[Data for this task — start]
-- ==== Sys2Proof/Machine/Dispatch.lean ====
section
/-! DEFINITION. The dispatch: one arm per instruction of 30_encoding.md R88. -/

namespace Sys2Proof.Machine

def exec (i : Instr) (s : State) : Host.Outcome State Fault Refusal :=
  match i with
  | .cls => Sys2Proof.Machine.execCls s
  | .ret => Sys2Proof.Machine.execRet s
  | .jp nnn => Sys2Proof.Machine.execJp nnn s
  | .call nnn => Sys2Proof.Machine.execCall nnn s
  | .seImm x nn => Sys2Proof.Machine.execSeImm x nn s
  | .sneImm x nn => Sys2Proof.Machine.execSneImm x nn s
  | .seReg x y => Sys2Proof.Machine.execSeReg x y s
  | .sneReg x y => Sys2Proof.Machine.execSneReg x y s
  | .ldImm x nn => Sys2Proof.Machine.execLdImm x nn s
  | .addImm x nn => Sys2Proof.Machine.execAddImm x nn s
  | .ldReg x y => Sys2Proof.Machine.execLdReg x y s
  | .orReg x y => Sys2Proof.Machine.execOrReg x y s
  | .andReg x y => Sys2Proof.Machine.execAndReg x y s
  | .xorReg x y => Sys2Proof.Machine.execXorReg x y s
  | .addReg x y => Sys2Proof.Machine.execAddReg x y s
  | .subReg x y => Sys2Proof.Machine.execSubReg x y s
  | .shrReg x y => Sys2Proof.Machine.execShrReg x y s
  | .subnReg x y => Sys2Proof.Machine.execSubnReg x y s
  | .shlReg x y => Sys2Proof.Machine.execShlReg x y s
  | .ldIndex nnn => Sys2Proof.Machine.execLdIndex nnn s
  | .jpV0 nnn => Sys2Proof.Machine.execJpV0 nnn s
  | .rnd x nn => Sys2Proof.Machine.execRnd x nn s
  | .drw x y n => Sys2Proof.Machine.execDrw x y n s
  | .skp x => Sys2Proof.Machine.execSkp x s
  | .sknp x => Sys2Proof.Machine.execSknp x s
  | .ldFromDelay x => Sys2Proof.Machine.execLdFromDelay x s
  | .ldDelay x => Sys2Proof.Machine.execLdDelay x s
  | .ldSound x => Sys2Proof.Machine.execLdSound x s
  | .waitKey x => Sys2Proof.Machine.execWaitKey x s
  | .addIndex x => Sys2Proof.Machine.execAddIndex x s
  | .storeRegs x => Sys2Proof.Machine.execStoreRegs x s
  | .loadRegs x => Sys2Proof.Machine.execLoadRegs x s

end Sys2Proof.Machine
end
[Data for this task — finish]
_Your assignment:_ The line with "Sys2Proof.Machine.execLdSound x s" and all lines after it through the end of the data above: write these out exactly and add nothing.

_Answer below:_
  | .ldSound x => Sys2Proof.Machine.execLdSound x s
  | .waitKey x => Sys2Proof.Machine.execWaitKey x s
  | .addIndex x => Sys2Proof.Machine.execAddIndex x s
  | .storeRegs x => Sys2Proof.Machine.execStoreRegs x s
  | .loadRegs x => Sys2Proof.Machine.execLoadRegs x s

end Sys2Proof.Machine
end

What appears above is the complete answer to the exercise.